What is needed: Below this line is the material. Write out only its lines from the one containing "theorem witness_EncodeThenDecode : (Instr.mpert" through the one containing "(·.r.pc) = some 1)", both kept, exactly.
-- Material provided follows --
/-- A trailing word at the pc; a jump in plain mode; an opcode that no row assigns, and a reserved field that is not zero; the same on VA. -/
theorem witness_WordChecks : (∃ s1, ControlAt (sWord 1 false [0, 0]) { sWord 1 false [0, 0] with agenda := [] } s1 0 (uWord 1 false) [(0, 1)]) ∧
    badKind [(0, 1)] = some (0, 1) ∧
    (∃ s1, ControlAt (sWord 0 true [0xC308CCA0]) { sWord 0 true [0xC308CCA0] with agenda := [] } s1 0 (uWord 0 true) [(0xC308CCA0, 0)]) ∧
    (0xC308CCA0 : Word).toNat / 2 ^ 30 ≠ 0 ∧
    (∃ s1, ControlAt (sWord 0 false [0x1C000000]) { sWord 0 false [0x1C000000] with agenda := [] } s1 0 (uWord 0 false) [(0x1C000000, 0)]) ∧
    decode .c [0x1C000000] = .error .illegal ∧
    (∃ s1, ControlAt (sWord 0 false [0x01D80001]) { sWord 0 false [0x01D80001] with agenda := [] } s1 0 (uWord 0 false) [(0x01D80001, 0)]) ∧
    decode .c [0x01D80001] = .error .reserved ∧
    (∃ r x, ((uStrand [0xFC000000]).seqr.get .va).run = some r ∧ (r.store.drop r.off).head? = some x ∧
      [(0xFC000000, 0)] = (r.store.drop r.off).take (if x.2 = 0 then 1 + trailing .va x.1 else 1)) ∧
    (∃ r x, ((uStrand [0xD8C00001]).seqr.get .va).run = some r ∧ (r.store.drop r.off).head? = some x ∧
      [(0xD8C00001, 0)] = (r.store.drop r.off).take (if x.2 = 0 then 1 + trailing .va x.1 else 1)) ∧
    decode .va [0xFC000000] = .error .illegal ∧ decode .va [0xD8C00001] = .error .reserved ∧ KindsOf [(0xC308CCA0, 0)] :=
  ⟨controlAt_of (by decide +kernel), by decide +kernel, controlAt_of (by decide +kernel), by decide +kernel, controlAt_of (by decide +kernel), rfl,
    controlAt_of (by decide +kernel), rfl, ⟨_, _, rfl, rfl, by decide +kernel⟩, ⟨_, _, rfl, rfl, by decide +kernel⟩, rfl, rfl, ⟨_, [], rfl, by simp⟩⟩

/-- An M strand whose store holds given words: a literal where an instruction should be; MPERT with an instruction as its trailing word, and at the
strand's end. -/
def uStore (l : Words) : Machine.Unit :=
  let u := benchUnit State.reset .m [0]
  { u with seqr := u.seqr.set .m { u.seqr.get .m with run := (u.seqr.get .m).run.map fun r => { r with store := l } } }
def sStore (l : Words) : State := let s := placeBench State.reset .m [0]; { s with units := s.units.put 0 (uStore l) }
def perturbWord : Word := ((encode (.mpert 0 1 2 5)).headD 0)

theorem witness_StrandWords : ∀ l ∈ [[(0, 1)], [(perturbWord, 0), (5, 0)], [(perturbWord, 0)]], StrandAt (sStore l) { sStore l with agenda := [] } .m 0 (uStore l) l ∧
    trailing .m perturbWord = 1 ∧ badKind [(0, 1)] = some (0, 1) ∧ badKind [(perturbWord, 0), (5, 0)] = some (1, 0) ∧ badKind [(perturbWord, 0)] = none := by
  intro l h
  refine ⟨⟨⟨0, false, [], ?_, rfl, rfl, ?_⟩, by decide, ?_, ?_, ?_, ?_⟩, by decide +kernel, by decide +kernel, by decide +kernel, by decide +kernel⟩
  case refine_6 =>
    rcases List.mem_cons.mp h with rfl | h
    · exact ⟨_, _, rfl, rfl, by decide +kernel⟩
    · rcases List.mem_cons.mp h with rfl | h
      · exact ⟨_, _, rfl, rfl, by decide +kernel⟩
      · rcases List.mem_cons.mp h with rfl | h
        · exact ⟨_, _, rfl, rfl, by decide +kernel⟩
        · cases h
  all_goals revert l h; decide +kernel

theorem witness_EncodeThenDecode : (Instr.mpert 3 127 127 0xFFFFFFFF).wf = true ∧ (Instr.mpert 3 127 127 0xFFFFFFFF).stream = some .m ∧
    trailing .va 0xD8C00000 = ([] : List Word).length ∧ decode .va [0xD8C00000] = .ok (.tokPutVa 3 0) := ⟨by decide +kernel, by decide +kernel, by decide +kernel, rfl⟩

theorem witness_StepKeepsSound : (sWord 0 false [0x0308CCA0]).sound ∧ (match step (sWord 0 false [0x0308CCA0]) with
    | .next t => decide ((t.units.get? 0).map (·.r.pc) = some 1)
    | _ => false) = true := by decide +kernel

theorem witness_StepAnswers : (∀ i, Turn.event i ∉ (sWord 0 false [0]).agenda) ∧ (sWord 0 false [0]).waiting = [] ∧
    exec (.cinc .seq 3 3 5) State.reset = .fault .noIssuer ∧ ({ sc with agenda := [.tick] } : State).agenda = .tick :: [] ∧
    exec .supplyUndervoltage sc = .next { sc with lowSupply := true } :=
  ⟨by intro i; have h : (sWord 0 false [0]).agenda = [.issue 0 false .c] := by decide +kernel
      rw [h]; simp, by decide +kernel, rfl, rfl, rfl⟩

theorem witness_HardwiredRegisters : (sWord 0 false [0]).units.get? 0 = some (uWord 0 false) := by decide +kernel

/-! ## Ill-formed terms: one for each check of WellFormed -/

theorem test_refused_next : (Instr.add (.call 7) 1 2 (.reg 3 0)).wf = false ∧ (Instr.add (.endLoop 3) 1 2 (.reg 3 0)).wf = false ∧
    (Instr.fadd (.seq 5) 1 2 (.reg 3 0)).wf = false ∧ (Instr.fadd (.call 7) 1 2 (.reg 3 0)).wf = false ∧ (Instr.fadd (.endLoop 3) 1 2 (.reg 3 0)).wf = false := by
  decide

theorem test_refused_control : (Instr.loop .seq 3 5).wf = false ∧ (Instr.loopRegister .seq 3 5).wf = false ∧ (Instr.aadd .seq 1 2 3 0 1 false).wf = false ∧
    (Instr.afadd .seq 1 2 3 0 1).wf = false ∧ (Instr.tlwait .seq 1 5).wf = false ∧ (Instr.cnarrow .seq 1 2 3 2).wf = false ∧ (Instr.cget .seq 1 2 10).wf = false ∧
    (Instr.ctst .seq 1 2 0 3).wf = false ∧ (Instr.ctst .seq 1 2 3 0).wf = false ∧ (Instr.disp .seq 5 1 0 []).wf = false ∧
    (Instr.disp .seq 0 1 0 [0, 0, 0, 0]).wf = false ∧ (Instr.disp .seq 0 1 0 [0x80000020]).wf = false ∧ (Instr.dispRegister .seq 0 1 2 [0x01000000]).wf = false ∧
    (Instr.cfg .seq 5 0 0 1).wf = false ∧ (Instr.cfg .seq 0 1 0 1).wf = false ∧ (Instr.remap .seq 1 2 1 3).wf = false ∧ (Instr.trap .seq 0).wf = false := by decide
-- Material provided concluded --
Response to the exercise:
theorem witness_EncodeThenDecode : (Instr.mpert 3 127 127 0xFFFFFFFF).wf = true ∧ (Instr.mpert 3 127 127 0xFFFFFFFF).stream = some .m ∧
    trailing .va 0xD8C00000 = ([] : List Word).length ∧ decode .va [0xD8C00000] = .ok (.tokPutVa 3 0) := ⟨by decide +kernel, by decide +kernel, by decide +kernel, rfl⟩

theorem witness_StepKeepsSound : (sWord 0 false [0x0308CCA0]).sound ∧ (match step (sWord 0 false [0x0308CCA0]) with
    | .next t => decide ((t.units.get? 0).map (·.r.pc) = some 1)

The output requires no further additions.